The percentage of time that plasma glucose was lower than 4.0 mmol/L was not different in the 2 groups in either artificial pancreas system.

Single-hormone (insulin only) and dual-hormone (insulin and glucagon) artificial pancreas systems perform equally well in preventing nocturnal hypoglycemia in adults with type 1 diabetes (T1D) and hypoglycemia unawareness, according to a randomized crossover study published in Diabetes Technology & Therapeutics.

While use of a dual-hormone artificial pancreas may be necessary in some patients with T1D, the benefits of single-hormone systems include reduced cost and device complexity.

Researchers in Canada compared the efficacy of dual- and single-hormone artificial pancreas systems overnight in 18 adult participants with hypoglycemia unawareness and 17 adult participants with hypoglycemia awareness.

They hypothesized that the glucagon in dual-hormone systems would provide additional nocturnal hypoglycemia prevention in patients with hypoglycemia unawareness.

Results demonstrated that in participants with and without hypoglycemia unawareness, none of the hypoglycemic outcomes differed in the single- or dual-hormone artificial pancreas systems.
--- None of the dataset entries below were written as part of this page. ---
-- ==== Sys2Proof/Machine/State.lean ====
section
/-! DEFINITION. The state of the engine (10_state.md R20), the buffer space it reaches (20_memory.md R50), what the host
does next, and the outcomes. -/

namespace Sys2Proof.Machine

/-- `PHASE` (10_state.md R25): `idle` = 0, `peeked` = 1. -/
inductive Phase where
  | idle
  | peeked
deriving DecidableEq, Repr

/-- The failures of a command (60_exceptions.md R151 to R159). Each one COMPLETES the command with its code (R150):
none of them stops the machine. -/
inductive Failure where
  /-- R151: INIT, REKEY; a key of the wrong length. -/
  | invalidKeySize
  /-- R152: every command; a window too small, not exactly one key block, or no room for the tag. -/
  | argumentError
  /-- R153: DECVF; the tags differ. -/
  | tagMismatch
  /-- R154: DECVF; the padding-length byte is below 4. -/
  | insufficientPadding
  /-- R155: DECVF; the padding reaches back past the content start. -/
  | excessPadding
  /-- R156: DECFB, DECVF, ENC; a primitive failed, `info` is passed on. -/
  | primitiveFailure (info : List Byte)
  /-- R157: ENC; the tag is not 32 bytes. -/
  | internalInvariant
  /-- R158: REKEY, DECFB, DECVF, ENC; `VALID = 0`. -/
  | notInitialized
  /-- R159: the decoder; the descriptor is not well-formed. -/
  | illegalCommand
deriving DecidableEq, Repr

/-- The result record of a command (30_encoding.md R79). -/
structure Result where
  status : BitVec 8
  newwr : BitVec 32
  payload : List Byte
  info : List Byte
deriving DecidableEq, Repr

/-- What the host does to the engine and its buffer space between commands. DESIGN CHOICE, unsafe (log 4). -/
inductive HostInput where
  /-- It issues a descriptor on the command port (30_encoding.md R70, R71). -/
  | command (d : Bytes 16)
  /-- It resets the engine (70_reset_and_hazards.md R180). -/
  | reset
  /-- It writes bytes of its buffer space from offset `off` on (20_memory.md R50, R60). -/
  | store (off : Nat) (bytes : List Byte)
deriving DecidableEq, Repr

/-- The buffer space as (offset, byte) pairs in one canonical form (`Memory.wf` in Ops.lean). -/
abbrev Memory := List Host.Cell

/-- The nine elements of 10_state.md R20, the buffer space with its size, and two fields of the model: what the host
does next and the record of the last command. -/
structure State where
  /-- `KEI` (R21). -/
  kei : Config.CipherKey
  /-- `KEO` (R21). -/
  keo : Config.CipherKey
  /-- `KMI` (R22). -/
  kmi : Config.MacKey
  /-- `KMO` (R22). -/
  kmo : Config.MacKey
  /-- `CTRI` (R23). -/
  ctri : Config.Counter
  /-- `CTRO` (R23). -/
  ctro : Config.Counter
  /-- `VALID` (R24). -/
  valid : Bool
  /-- `PHASE` (R25). -/
  phase : Phase
  /-- `STATUS` (R26). -/
  status : BitVec 8
  /-- `CAP` (00_scope.md R7): no step changes it (log 1). -/
  cap : Nat
  /-- The buffer space (20_memory.md R50). -/
  mem : Memory
  /-- The model's own: what the host does next, oldest first (log 4). -/
  inputs : List HostInput
  /-- The model's own: the result record of the last command since reset (R79, log 5). -/
  result : Option Result
deriving DecidableEq, Repr

/-- Why the machine stops with a fault. No command raises one: a command's failures are completions (R161). -/
inductive Fault where
  /-- Raised by a host store that names an offset outside the buffer space: no such byte exists (20_memory.md R50).
  Safe: the model stops where a host would have to go on (log 8). -/
  | hostStoreOutsideBuffer
deriving DecidableEq, Repr

/-- Why the machine gives an input no meaning. -/
inductive Refusal where
  /-- Raised by an arm of `exec` whose command has no meaning yet. Safe. No arm raises it in this model. -/
  | notModelled (mnemonic : String)
  /-- Raised by INIT and REKEY when they would replace the keys of an initialised engine while `PHASE = PEEKED`: the
  one behaviour the spec gives no meaning (40_session.md R93, 93 U1: "refuse"). Safe (log 12). -/
  | keyReplacementMidPacket
deriving DecidableEq, Repr

/-- The engine right after reset (10_state.md R36): `VALID = 0`, `PHASE = IDLE`, `STATUS = 0x00`, the six registers at
values nothing is known of (log 3), a buffer space of `CAP` bytes with nothing listed, and a host that does nothing. -/
def State.reset : State where
  kei := Config.resetRegisters.kei
  keo := Config.resetRegisters.keo
  kmi := Config.resetRegisters.kmi
  kmo := Config.resetRegisters.kmo
  ctri := Config.resetRegisters.ctri
  ctro := Config.resetRegisters.ctro
  valid := false
  phase := .idle
  status := 0x00#8
  cap := Config.CAP
  mem := []
  inputs := []
  result := none

end Sys2Proof.Machine
end

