-- ==== Sys2Proof/Machine/Step.lean ====
section
/-! DEFINITION. One step of the machine, and the placing of one descriptor where the next step takes it. -/

namespace Sys2Proof.Machine

/-- One step: one input of the host, or nothing when there is none. -/
def step (s : State) : Host.Outcome State Fault Refusal := stepInput s

/-- `s` with the descriptor of the 128-bit word `w` as the host's next input: the engine fetches no instructions (R64),
it is handed descriptors (log 4). -/
def State.withFetchWord (s : State) (nbits w : Nat) : State :=
  { s with inputs := .command (descriptorOfWord nbits w) :: s.inputs }

end Sys2Proof.Machine
end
However, participants with hypoglycemia unawareness experienced 2 hypoglycemic events on dual-hormone system nights and 3 events on single-hormone system nights, and participants with hypoglycemia awareness did not experience any hypoglycemic events on dual-hormone system nights and 1 event on single-hormone system nights.

While more glucagon was delivered to participants with hypoglycemia awareness compared with participants with hypoglycemia unawareness (P =.03), the percentage of time that plasma glucose was lower than 4.0 mmol/L was not different in the 2 groups in either system.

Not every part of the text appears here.